(Stored data entries)
-- ==== Sys2Proof/Machine/Message.lean ====
section
/-! DEFINITION. The codec as functions of whole messages (spec/42_message_level.md R140 to R143), and a message as the
symbols of a port (30_encoding.md R83). -/

namespace Sys2Proof.Machine

/-! ### `encode` -/

/-- `encode(bs)`: full groups of four bytes from the front, then the partial group of what is left (R141). -/
def encodeMsg : List Byte → List Byte
  | b0 :: b1 :: b2 :: b3 :: bs => encFull (pack [b0, b1, b2, b3]) ++ encodeMsg bs
  | [] => []
  | bs => encPartial bs.length (pack bs)

/-- How many full groups of a message are all zero: the `k` of R141's length. -/
def zeroGroups : List Byte → Nat
  | b0 :: b1 :: b2 :: b3 :: bs => (if pack [b0, b1, b2, b3] = 0 then 1 else 0) + zeroGroups bs
  | _ => 0

/-! ### `decode` -/

/-- The variables of the decoding pass of R142: the pending digits, the output and the failure flag. -/
structure Pass where
  ds : List Nat
  out : List Byte
  failed : Err
  deriving DecidableEq, Repr

/-- The start of the pass: "all initially empty or clear" (R142). -/
def Pass.start : Pass := { ds := [], out := [], failed := .none }

/-- A digit joins the pending group (R142). -/
def Pass.digit (p : Pass) (d : Nat) : Pass :=
  let ds := p.ds ++ [d]
  if ds.length = Config.groupChars then
    if Overflows (value ds) then { p with ds := [], failed := .overflow }
    else { p with ds := [], out := p.out ++ bytesOf (value ds) }
  else { p with ds := ds }

/-- One character of the pass (R142). -/
def Pass.char (p : Pass) (c : Byte) : Pass :=
  if p.failed ≠ .none then p
  else match charClass c with
    | .ws => p
    | .bad => { p with failed := .invalidCharacter }
    | .z => if p.ds = [] then { p with out := p.out ++ [0, 0, 0, 0] } else { p with failed := .invalidCharacter }
    | .digit => p.digit (c.toNat - Config.chFirst)

/-- The end of the pass (R142). -/
def Pass.finish (p : Pass) : Status × List Byte :=
  if p.failed ≠ .none then (p.failed.status, p.out)
  else if p.ds.length = 0 then (.ok, p.out)
  else if p.ds.length = 1 then (.truncatedGroup, p.out)
  else if Overflows (padded p.ds) then (.overflow, p.out)
  else (.ok, p.out ++ (bytesOf (padded p.ds)).take (p.ds.length - 1))

/-- `decode(cs)`: the status, and the bytes emitted (R142). -/
def decodeMsg (cs : List Byte) : Status × List Byte := (cs.foldl Pass.char Pass.start).finish

/-- What the caller of `decode` may use (R143): the bytes, or the failure alone. -/
inductive Result where
  | bytes (bs : List Byte)
  | failure (st : Status)
  deriving DecidableEq, Repr

/-- The result that a status and the bytes emitted before it stand for: the bytes only with status OK (R143, R187). -/
def Result.of (st : Status) (bs : List Byte) : Result :=
  match st with
  | .ok => .bytes bs
  | .invalidCharacter => .failure .invalidCharacter
  | .truncatedGroup => .failure .truncatedGroup
  | .overflow => .failure .overflow

/-- `decode_result(cs)` (R143). -/
def decodeResult (cs : List Byte) : Result := Result.of (decodeMsg cs).1 (decodeMsg cs).2

/-! ### Messages on a port -/

/-- A message as symbols: the data symbols in order, then the end marker. `ENC.MSG` and `DEC.MSG` of R83. -/
def messageSymbols (cs : List Byte) : List Symbol := cs.map dataSymbol ++ [endSymbol]

/-- A message's output: the data symbols in order, then the end marker with the status (R61). -/
def messageOutput (cs : List Byte) (st : Status) : List OutSym := cs.map OutSym.data ++ [OutSym.done st]

end Sys2Proof.Machine
end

## TASK DETAILS
Reproduce exactly, please, only the lines from the start of the data above to the line that contains "emitted (R142). -/", with both ends kept.

## RESULT OF THE TASK
-- ==== Sys2Proof/Machine/Message.lean ====
section
/-! DEFINITION. The codec as functions of whole messages (spec/42_message_level.md R140 to R143), and a message as the
symbols of a port (30_encoding.md R83). -/

namespace Sys2Proof.Machine

/-! ### `encode` -/

/-- `encode(bs)`: full groups of four bytes from the front, then the partial group of what is left (R141). -/
def encodeMsg : List Byte → List Byte
  | b0 :: b1 :: b2 :: b3 :: bs => encFull (pack [b0, b1, b2, b3]) ++ encodeMsg bs
  | [] => []
  | bs => encPartial bs.length (pack bs)

/-- How many full groups of a message are all zero: the `k` of R141's length. -/
def zeroGroups : List Byte → Nat
  | b0 :: b1 :: b2 :: b3 :: bs => (if pack [b0, b1, b2, b3] = 0 then 1 else 0) + zeroGroups bs
  | _ => 0

/-! ### `decode` -/

/-- The variables of the decoding pass of R142: the pending digits, the output and the failure flag. -/
structure Pass where
  ds : List Nat
  out : List Byte
  failed : Err
  deriving DecidableEq, Repr

/-- The start of the pass: "all initially empty or clear" (R142). -/
def Pass.start : Pass := { ds := [], out := [], failed := .none }

/-- A digit joins the pending group (R142). -/
def Pass.digit (p : Pass) (d : Nat) : Pass :=
  let ds := p.ds ++ [d]
  if ds.length = Config.groupChars then
    if Overflows (value ds) then { p with ds := [], failed := .overflow }
    else { p with ds := [], out := p.out ++ bytesOf (value ds) }
  else { p with ds := ds }

/-- One character of the pass (R142). -/
def Pass.char (p : Pass) (c : Byte) : Pass :=
  if p.failed ≠ .none then p
  else match charClass c with
    | .ws => p
    | .bad => { p with failed := .invalidCharacter }
    | .z => if p.ds = [] then { p with out := p.out ++ [0, 0, 0, 0] } else { p with failed := .invalidCharacter }
    | .digit => p.digit (c.toNat - Config.chFirst)

/-- The end of the pass (R142). -/
def Pass.finish (p : Pass) : Status × List Byte :=
  if p.failed ≠ .none then (p.failed.status, p.out)
  else if p.ds.length = 0 then (.ok, p.out)
  else if p.ds.length = 1 then (.truncatedGroup, p.out)
  else if Overflows (padded p.ds) then (.overflow, p.out)
  else (.ok, p.out ++ (bytesOf (padded p.ds)).take (p.ds.length - 1))

/-- `decode(cs)`: the status, and the bytes emitted (R142). -/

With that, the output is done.